## Records for the exercise:
Content starts

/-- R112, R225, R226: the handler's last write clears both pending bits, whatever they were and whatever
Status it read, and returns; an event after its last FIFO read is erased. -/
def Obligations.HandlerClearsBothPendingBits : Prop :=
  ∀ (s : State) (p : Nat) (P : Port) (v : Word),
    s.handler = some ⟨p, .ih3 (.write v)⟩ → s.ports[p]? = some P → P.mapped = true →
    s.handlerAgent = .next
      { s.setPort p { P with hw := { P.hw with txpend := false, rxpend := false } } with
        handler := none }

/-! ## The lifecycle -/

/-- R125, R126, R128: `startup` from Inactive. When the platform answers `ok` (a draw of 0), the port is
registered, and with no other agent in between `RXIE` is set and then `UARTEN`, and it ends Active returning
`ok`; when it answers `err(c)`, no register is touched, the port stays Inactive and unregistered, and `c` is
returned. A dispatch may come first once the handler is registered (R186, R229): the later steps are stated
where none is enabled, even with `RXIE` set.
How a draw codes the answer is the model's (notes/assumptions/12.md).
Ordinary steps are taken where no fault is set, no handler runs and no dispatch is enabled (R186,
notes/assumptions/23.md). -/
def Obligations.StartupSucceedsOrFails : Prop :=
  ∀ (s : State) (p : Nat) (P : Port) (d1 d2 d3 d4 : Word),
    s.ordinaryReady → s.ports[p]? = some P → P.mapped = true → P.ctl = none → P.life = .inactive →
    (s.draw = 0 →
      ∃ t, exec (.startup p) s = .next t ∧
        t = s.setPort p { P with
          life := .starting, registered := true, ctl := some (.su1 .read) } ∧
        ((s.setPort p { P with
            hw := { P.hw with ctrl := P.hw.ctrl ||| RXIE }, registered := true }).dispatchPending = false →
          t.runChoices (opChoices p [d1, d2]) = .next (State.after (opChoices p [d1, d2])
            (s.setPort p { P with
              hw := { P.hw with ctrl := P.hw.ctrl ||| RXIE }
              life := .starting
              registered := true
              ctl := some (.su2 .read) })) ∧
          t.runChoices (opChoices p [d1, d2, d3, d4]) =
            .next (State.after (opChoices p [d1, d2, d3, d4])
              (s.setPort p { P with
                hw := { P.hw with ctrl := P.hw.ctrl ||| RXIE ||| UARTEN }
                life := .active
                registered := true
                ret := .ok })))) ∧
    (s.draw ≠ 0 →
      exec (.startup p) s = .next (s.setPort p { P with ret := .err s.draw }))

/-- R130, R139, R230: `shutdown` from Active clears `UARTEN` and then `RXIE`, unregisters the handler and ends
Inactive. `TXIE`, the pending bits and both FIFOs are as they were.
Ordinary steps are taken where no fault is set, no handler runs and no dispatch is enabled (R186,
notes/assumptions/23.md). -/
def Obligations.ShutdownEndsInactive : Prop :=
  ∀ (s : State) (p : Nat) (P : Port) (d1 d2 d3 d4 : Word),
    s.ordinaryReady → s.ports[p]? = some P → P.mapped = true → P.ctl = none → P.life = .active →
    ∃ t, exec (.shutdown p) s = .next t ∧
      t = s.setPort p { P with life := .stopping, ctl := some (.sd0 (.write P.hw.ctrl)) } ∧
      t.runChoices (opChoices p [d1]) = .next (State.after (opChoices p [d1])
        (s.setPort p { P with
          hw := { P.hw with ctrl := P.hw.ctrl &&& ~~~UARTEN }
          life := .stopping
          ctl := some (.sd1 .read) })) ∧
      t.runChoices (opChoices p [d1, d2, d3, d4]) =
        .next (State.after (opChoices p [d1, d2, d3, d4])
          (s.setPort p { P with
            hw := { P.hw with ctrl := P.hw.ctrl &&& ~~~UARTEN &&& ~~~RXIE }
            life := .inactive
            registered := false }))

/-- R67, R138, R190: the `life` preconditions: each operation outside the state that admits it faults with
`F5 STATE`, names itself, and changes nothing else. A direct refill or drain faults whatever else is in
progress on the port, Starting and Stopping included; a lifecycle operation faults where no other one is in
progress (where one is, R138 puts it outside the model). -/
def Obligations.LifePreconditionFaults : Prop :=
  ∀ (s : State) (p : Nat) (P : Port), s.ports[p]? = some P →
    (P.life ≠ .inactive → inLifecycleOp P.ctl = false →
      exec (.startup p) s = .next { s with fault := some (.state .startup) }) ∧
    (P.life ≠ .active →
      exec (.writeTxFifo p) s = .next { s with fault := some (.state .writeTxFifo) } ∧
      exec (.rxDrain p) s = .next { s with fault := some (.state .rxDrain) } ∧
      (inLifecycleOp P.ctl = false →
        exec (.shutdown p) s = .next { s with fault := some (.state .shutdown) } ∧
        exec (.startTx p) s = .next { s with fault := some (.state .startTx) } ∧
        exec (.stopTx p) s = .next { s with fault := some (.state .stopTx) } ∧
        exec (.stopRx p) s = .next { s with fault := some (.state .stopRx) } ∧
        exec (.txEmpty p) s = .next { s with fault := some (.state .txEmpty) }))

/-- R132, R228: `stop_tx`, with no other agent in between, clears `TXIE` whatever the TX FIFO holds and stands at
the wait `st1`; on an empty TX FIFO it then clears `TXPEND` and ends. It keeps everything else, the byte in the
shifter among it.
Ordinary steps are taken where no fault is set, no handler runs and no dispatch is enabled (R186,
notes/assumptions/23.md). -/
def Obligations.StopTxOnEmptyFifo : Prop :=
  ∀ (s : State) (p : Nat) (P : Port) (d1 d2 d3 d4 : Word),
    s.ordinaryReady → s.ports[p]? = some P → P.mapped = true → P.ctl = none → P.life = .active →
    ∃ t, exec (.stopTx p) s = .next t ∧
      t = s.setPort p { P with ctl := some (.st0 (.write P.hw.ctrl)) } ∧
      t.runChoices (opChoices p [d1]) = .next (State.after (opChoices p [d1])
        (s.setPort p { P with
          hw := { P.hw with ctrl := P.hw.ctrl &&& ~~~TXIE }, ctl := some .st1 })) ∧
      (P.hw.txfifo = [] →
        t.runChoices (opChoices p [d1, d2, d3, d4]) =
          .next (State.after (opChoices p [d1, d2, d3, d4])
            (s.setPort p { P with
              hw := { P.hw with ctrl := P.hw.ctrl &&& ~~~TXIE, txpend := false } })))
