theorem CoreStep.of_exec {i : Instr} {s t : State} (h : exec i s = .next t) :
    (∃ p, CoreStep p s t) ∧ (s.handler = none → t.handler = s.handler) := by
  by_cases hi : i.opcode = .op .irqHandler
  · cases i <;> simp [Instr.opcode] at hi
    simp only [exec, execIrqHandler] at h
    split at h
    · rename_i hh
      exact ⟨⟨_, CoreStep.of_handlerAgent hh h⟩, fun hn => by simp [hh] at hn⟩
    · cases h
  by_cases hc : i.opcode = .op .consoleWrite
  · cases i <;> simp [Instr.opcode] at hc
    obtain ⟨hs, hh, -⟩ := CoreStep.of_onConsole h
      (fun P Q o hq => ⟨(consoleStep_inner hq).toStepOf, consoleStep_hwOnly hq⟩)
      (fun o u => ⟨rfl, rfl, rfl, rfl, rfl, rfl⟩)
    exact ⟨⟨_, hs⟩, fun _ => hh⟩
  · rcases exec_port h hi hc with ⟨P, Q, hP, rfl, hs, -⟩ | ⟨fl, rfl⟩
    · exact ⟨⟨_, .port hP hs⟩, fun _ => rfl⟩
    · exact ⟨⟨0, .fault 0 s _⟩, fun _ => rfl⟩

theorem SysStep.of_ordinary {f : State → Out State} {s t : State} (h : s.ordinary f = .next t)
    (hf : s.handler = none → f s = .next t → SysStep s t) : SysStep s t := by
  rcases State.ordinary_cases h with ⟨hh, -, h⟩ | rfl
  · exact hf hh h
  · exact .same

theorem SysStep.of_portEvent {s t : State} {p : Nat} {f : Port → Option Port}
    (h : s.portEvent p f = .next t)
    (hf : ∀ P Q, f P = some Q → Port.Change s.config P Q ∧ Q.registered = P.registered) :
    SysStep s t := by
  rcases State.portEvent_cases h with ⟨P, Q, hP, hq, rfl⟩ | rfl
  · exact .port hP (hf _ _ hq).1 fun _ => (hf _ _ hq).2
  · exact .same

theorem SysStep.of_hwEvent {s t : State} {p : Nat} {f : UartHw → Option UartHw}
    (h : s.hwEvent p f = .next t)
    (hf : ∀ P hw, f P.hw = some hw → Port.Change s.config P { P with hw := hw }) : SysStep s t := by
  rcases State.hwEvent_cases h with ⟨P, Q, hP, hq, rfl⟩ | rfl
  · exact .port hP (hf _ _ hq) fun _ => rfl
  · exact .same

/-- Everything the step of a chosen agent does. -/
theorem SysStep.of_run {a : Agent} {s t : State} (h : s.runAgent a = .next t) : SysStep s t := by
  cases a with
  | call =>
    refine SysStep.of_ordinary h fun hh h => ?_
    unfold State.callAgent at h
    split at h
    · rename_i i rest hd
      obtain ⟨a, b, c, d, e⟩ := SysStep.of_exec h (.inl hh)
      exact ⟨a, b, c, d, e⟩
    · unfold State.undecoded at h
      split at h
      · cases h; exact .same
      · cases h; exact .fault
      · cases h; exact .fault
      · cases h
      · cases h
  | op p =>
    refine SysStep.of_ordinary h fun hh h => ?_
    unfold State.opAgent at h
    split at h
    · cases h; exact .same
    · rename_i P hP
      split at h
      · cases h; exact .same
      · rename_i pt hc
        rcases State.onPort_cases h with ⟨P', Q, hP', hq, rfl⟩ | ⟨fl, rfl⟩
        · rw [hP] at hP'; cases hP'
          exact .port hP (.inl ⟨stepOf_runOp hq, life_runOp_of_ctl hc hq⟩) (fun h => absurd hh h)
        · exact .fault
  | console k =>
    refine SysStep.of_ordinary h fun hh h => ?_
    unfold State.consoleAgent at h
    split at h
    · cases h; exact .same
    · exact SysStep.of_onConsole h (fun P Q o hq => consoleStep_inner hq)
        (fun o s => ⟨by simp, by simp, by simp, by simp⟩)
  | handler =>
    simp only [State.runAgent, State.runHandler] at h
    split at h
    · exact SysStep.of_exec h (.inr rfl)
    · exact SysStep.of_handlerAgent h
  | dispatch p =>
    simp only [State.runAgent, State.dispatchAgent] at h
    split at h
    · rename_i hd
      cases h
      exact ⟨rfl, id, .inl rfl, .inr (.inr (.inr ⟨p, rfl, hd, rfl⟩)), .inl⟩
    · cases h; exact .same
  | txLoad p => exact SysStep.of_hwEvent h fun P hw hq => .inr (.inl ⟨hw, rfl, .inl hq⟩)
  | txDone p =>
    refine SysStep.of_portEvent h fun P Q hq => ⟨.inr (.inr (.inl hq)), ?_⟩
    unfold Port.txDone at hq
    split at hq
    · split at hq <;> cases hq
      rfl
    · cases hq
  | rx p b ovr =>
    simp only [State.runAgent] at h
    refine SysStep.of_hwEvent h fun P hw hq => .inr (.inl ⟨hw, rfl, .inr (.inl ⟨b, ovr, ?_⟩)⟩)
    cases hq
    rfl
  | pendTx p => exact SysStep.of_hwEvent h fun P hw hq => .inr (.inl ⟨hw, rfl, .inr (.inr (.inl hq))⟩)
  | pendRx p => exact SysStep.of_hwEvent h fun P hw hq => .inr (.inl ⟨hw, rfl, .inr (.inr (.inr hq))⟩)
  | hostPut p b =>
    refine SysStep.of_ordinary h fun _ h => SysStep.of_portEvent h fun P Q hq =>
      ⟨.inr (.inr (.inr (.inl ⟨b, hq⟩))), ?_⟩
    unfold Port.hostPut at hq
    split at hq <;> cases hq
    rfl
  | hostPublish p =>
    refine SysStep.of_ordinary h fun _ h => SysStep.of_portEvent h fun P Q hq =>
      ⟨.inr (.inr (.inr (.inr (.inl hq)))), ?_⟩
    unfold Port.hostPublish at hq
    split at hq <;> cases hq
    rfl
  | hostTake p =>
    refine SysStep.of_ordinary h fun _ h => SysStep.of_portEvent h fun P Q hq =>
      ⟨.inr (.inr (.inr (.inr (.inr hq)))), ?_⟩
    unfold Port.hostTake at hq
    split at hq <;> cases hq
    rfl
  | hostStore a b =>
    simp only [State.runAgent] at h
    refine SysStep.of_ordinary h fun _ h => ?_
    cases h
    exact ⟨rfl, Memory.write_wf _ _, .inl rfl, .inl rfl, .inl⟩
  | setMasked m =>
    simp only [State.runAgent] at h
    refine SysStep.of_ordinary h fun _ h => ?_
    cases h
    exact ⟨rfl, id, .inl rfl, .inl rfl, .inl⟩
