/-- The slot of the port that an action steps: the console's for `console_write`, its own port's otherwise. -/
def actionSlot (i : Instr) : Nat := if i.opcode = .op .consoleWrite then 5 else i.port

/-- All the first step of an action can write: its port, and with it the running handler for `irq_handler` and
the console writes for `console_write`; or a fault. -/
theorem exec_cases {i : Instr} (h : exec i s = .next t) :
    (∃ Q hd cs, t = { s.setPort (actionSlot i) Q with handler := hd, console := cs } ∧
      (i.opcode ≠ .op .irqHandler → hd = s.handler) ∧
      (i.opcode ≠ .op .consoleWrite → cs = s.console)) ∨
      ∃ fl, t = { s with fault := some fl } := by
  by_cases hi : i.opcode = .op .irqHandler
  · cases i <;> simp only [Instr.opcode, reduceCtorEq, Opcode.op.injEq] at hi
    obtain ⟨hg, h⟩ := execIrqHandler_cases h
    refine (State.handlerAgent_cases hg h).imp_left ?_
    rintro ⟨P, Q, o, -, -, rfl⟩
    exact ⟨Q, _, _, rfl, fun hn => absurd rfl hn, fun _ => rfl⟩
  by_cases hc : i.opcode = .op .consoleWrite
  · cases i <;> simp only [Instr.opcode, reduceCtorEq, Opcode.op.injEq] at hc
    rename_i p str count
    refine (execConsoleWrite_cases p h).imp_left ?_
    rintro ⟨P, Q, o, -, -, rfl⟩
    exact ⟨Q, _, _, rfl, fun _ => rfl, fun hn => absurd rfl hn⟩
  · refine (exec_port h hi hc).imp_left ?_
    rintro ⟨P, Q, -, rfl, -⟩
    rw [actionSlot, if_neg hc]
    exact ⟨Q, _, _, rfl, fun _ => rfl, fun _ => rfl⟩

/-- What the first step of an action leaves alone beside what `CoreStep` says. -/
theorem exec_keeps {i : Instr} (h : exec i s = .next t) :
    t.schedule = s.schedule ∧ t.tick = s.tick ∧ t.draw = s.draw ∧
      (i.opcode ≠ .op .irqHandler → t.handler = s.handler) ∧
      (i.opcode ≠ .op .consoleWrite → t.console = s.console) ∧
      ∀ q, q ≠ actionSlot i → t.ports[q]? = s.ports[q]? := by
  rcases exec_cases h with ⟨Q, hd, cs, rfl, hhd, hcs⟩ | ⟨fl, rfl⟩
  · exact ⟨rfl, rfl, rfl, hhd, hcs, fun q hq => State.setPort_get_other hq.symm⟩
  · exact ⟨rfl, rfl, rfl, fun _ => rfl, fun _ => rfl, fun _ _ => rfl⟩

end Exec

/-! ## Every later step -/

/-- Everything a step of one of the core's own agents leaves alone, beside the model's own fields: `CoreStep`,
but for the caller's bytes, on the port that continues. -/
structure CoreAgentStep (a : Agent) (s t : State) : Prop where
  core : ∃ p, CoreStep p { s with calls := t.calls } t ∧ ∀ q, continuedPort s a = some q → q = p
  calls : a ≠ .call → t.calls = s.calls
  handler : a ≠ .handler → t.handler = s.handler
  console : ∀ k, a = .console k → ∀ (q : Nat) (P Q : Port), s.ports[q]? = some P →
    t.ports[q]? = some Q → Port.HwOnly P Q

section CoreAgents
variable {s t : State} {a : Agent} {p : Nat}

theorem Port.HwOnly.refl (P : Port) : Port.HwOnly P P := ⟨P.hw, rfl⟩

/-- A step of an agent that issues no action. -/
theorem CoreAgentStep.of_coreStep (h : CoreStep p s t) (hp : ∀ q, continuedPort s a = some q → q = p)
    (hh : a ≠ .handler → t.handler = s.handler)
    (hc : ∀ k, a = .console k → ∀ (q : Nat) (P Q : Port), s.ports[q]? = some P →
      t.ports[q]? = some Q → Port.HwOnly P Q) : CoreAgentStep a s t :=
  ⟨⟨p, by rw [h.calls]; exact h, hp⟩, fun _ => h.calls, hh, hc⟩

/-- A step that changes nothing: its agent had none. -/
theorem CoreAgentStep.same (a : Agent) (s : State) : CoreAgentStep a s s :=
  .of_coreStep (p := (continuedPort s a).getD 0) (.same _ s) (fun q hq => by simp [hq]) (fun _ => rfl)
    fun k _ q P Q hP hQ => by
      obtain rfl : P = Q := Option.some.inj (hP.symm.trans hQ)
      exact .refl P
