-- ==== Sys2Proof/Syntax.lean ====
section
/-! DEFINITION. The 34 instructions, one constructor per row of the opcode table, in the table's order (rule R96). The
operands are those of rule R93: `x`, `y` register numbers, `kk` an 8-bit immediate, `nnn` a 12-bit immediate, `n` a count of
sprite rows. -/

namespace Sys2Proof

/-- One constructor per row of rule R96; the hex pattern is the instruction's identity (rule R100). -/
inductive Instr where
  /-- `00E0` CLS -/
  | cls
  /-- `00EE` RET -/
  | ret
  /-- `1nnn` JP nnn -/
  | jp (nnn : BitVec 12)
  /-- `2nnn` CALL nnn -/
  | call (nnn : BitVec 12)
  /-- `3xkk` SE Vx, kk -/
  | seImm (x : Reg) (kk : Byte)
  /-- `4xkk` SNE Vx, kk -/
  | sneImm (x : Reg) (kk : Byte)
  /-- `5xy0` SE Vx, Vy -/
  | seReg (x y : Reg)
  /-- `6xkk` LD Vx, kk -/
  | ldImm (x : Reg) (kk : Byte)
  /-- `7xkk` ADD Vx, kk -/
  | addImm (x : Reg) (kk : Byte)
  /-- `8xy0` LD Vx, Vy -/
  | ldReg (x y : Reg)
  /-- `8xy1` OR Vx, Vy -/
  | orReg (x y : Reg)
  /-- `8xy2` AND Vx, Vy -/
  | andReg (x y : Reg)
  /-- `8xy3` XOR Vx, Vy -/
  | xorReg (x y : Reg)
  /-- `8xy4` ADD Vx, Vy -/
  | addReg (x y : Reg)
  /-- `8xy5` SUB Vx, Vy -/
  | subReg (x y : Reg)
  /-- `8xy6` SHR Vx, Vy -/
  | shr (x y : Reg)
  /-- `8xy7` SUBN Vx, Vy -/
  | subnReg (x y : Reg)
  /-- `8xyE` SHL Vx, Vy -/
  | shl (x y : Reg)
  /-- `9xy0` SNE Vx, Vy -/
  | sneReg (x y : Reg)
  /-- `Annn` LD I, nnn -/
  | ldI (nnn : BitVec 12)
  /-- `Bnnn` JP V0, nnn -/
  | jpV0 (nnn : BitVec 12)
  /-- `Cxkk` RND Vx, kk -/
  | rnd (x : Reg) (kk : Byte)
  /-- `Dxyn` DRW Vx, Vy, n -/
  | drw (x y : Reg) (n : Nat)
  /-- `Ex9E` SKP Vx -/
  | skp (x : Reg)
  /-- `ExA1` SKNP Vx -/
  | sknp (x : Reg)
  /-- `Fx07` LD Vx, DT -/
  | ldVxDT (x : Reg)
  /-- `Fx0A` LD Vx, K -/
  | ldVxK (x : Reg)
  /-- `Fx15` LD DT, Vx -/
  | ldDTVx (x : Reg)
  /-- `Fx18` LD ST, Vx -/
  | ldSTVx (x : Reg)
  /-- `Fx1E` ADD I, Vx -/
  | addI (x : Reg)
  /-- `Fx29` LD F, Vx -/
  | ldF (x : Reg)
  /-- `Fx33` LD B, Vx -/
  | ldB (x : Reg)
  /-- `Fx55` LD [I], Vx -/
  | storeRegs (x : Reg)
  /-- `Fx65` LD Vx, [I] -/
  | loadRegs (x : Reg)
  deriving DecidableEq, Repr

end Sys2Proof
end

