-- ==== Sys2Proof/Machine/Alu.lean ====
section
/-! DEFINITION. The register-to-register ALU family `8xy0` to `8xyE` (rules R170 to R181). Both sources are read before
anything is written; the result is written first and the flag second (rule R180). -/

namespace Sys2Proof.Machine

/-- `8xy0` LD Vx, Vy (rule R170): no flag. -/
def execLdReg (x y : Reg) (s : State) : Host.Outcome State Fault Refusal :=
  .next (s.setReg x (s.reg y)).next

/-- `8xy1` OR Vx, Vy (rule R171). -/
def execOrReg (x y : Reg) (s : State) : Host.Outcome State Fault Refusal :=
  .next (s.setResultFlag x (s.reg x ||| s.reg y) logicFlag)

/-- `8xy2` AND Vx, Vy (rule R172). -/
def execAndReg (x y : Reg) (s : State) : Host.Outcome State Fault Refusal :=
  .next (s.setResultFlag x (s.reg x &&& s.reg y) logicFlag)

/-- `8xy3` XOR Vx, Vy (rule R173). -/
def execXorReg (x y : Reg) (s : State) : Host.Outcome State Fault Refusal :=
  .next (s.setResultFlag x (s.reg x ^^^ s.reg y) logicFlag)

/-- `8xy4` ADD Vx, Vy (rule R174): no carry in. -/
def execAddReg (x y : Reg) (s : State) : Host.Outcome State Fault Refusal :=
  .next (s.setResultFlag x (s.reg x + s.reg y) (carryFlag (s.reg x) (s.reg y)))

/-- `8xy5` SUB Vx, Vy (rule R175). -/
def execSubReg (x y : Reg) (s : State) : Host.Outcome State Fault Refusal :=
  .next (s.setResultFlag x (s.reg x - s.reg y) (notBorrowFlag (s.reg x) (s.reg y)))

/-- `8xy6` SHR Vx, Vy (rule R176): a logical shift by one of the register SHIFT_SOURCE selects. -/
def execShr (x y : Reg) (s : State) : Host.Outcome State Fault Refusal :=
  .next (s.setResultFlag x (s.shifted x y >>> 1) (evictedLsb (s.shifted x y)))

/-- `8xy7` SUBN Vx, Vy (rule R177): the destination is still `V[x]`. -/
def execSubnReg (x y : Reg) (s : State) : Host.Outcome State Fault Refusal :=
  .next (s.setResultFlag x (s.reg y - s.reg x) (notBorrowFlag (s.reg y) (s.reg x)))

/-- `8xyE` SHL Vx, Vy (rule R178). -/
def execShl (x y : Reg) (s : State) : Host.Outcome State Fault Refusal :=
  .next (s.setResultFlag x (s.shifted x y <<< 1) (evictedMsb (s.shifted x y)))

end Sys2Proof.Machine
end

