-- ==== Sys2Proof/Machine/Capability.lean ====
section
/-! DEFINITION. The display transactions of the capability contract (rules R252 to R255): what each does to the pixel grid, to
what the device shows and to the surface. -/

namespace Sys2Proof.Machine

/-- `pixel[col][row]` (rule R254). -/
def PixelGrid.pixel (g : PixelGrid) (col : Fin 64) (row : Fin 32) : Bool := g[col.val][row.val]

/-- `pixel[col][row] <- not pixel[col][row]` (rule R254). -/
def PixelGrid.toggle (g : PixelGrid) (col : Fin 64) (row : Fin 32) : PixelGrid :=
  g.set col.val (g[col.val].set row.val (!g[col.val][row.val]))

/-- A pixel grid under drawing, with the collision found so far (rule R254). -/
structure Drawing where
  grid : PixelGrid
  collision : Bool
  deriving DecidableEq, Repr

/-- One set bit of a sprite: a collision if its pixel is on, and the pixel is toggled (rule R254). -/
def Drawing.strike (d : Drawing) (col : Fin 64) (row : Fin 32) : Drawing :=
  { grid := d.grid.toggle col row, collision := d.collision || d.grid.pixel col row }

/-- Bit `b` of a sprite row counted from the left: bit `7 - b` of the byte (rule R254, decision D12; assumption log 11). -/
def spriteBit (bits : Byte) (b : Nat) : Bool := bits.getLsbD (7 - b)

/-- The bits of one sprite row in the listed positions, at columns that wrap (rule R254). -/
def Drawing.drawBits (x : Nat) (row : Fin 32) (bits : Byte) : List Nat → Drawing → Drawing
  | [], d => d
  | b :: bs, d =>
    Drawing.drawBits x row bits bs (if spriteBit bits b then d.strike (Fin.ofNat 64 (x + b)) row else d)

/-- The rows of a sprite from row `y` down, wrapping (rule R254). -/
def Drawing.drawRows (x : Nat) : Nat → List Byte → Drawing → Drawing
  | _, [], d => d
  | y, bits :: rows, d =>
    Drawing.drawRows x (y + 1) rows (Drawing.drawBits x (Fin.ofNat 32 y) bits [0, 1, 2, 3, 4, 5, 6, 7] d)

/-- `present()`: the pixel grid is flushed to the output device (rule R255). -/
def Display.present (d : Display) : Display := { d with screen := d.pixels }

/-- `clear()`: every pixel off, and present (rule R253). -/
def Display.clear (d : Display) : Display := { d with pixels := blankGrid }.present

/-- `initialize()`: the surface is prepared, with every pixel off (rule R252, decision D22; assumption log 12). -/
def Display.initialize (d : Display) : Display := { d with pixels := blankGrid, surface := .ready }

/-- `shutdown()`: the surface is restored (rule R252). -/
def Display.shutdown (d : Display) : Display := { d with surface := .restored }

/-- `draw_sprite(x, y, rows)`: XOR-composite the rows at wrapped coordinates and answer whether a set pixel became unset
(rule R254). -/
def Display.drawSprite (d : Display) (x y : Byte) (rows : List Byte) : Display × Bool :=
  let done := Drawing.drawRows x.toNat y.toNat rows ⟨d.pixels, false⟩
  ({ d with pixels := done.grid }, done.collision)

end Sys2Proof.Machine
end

Content ends

## Exercise description:
Determine how many lines of the material hold "after", and respond with that number only.

## The answer:
7